## Supplied records

/-- 45_environment_totp_engine.md section 3 (R145): for a decodable secret of at most 128 characters and a step below 2^64,
getCode is the six digits of the truncation of HMAC_SHA1 of the decoded key and the counter, whatever state the instance
was in, and it leaves the instance cleared. It holds whatever function HMAC_SHA1 is (log 11). -/
def Obligations.GetCodeOfDecodableSecret : Prop :=
  ∀ (s : State) (groups : List (BitVec 5)) (p step : Nat), ObservableInv s → groups ≠ [] → groups.length + p ≤ 128 →
    step < 2 ^ 64 →
    getCode (groups.map alpha ++ List.replicate p 0x3D#8) step s =
      (.ok (sixDigits (digestCode (fun i => (Config.hmacSha1 (decodedForm groups) (be64 step)).toList.getD i 0x00#8)
        % 1000000)),
       { State.reset with pending := s.pending, replies := s.replies })

/-- 45_environment_totp_engine.md section 3 (R146): a secret that is longer than IBUF, or has no data symbol, or has a byte
outside the alphabet before its pad run, gives InvalidSecret, whatever the time step. What the host loads of a secret longer
than IBUF (log 13), and that InvalidSecret comes first for a step that has no meaning (log 14), are the model's choice. -/
def Obligations.GetCodeOfUndecodableSecret : Prop :=
  ∀ (s : State) (secret : List Byte) (step : Int), ObservableInv s →
    (128 < secret.length ∨ (∀ c ∈ secret, c = 0x3D#8) ∨
      ∃ (before after : List Byte) (c : Byte), secret = before ++ c :: after ∧ ¬ InAlphabet c ∧
        (c ≠ 0x3D#8 ∨ ∃ d ∈ after, d ≠ 0x3D#8)) →
    (getCode secret step s).1 = .error .invalidSecret

/-- 45_environment_totp_engine.md section 5 (R150): the comparison is true exactly for equal strings. -/
def Obligations.ComparisonIsEquality : Prop :=
  ∀ a b : List Byte, constantTimeEq a b = true ↔ a = b

/-- 45_environment_totp_engine.md section 5 (R149): a candidate of the wrong length is rejected at once; else, where no step of
the window is negative, verifyCode says whether some step of the window has that code. It holds whatever function
HMAC_SHA1 is (log 11); negative steps have no meaning (log 14). -/
def Obligations.VerifyCodeScansWindow : Prop :=
  ∀ (s : State) (groups : List (BitVec 5)) (p : Nat) (candidate : List Byte) (discrepancy unixTime : Nat),
    ObservableInv s → groups ≠ [] → groups.length + p ≤ 128 →
    discrepancy ≤ unixTime / 30 → unixTime / 30 + discrepancy < 2 ^ 64 →
    ∃ b, (verifyCode (groups.map alpha ++ List.replicate p 0x3D#8) candidate discrepancy unixTime s).1 = .ok b ∧
      (b = true ↔ candidate.length = 6 ∧ ∃ step : Nat, unixTime / 30 - discrepancy ≤ step ∧
        step ≤ unixTime / 30 + discrepancy ∧
        (getCode (groups.map alpha ++ List.replicate p 0x3D#8) step s).1 = .ok candidate)

/-- 45_environment_totp_engine.md section 5 (R149) and 90_conflicts.md C5: verifyCode of an undecodable secret (longer than
IBUF, or without a data symbol, or with a byte outside the alphabet before its pad run) is false. What the host loads of a
secret longer than IBUF (log 13), and that the answer is false also where the window holds steps without a meaning (log 14),
are the model's choice. -/
def Obligations.VerifyCodeOfUndecodableSecret : Prop :=
  ∀ (s : State) (secret candidate : List Byte) (discrepancy unixTime : Nat), ObservableInv s →
    (128 < secret.length ∨ (∀ c ∈ secret, c = 0x3D#8) ∨
      ∃ (before after : List Byte) (c : Byte), secret = before ++ c :: after ∧ ¬ InAlphabet c ∧
        (c ≠ 0x3D#8 ∨ ∃ d ∈ after, d ≠ 0x3D#8)) →
    (verifyCode secret candidate discrepancy unixTime s).1 = .ok false

/-- 45_environment_totp_engine.md section 4 (R147, R148): createSecret of a length in [16, 128] is the projection of the drawn
bytes, for every draw, and leaves the instance cleared; without a secure source, and for any other integer, it fails and
leaves the instance alone; without a length it gives 16 characters. -/
def Obligations.CreateSecretProjects : Prop :=
  ∀ s : State, ObservableInv s →
    (∀ length : Nat, 16 ≤ length → length ≤ 128 →
      (∀ draw : Nat → Byte, createSecret length (some draw) s =
        (.ok ((List.range length).map fun i => alpha ((draw i).setWidth 5)),
         { State.reset with pending := s.pending, replies := s.replies })) ∧
      createSecret length none s = (.error .insecureRandomSource, s)) ∧
    (∀ length : Int, length < 16 ∨ 128 < length → ∀ draw, createSecret length draw s = (.error .invalidParameter, s)) ∧
    (∀ draw : Nat → Byte, createSecretDefault (some draw) s =
      (.ok ((List.range 16).map fun i => alpha ((draw i).setWidth 5)),
       { State.reset with pending := s.pending, replies := s.replies })) ∧
    createSecretDefault none s = (.error .insecureRandomSource, s)

/-- 45_environment_totp_engine.md section 5 (R149, R151 property 7): without a discrepancy, verifyCode says whether the
candidate is the code of the current step or of one of its two neighbours, and it accepts the current code. It holds whatever
function HMAC_SHA1 is (log 11); a clock below 30 has a negative neighbour step, which has no meaning (log 14). -/
def Obligations.VerifyCodeDefaultWindow : Prop :=
  ∀ (s : State) (groups : List (BitVec 5)) (p unixTime : Nat), ObservableInv s → groups ≠ [] → groups.length + p ≤ 128 →
    30 ≤ unixTime → unixTime / 30 + 1 < 2 ^ 64 →
    (∀ candidate : List Byte,
      ∃ b, (verifyCodeDefault (groups.map alpha ++ List.replicate p 0x3D#8) candidate unixTime s).1 = .ok b ∧
        (b = true ↔
          (getCode (groups.map alpha ++ List.replicate p 0x3D#8) (unixTime / 30 - 1 : Nat) s).1 = .ok candidate ∨
          (getCode (groups.map alpha ++ List.replicate p 0x3D#8) (unixTime / 30 : Nat) s).1 = .ok candidate ∨
          (getCode (groups.map alpha ++ List.replicate p 0x3D#8) (unixTime / 30 + 1 : Nat) s).1 = .ok candidate)) ∧
    ∃ code, (getCodeNow (groups.map alpha ++ List.replicate p 0x3D#8) unixTime s).1 = .ok code ∧
      (verifyCodeDefault (groups.map alpha ++ List.replicate p 0x3D#8) code unixTime s).1 = .ok true
end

## The task
The lines above that hold "replies" are the result; show every one of them.

## Answer section
       { State.reset with pending := s.pending, replies := s.replies })
         { State.reset with pending := s.pending, replies := s.replies })) ∧
       { State.reset with pending := s.pending, replies := s.replies })) ∧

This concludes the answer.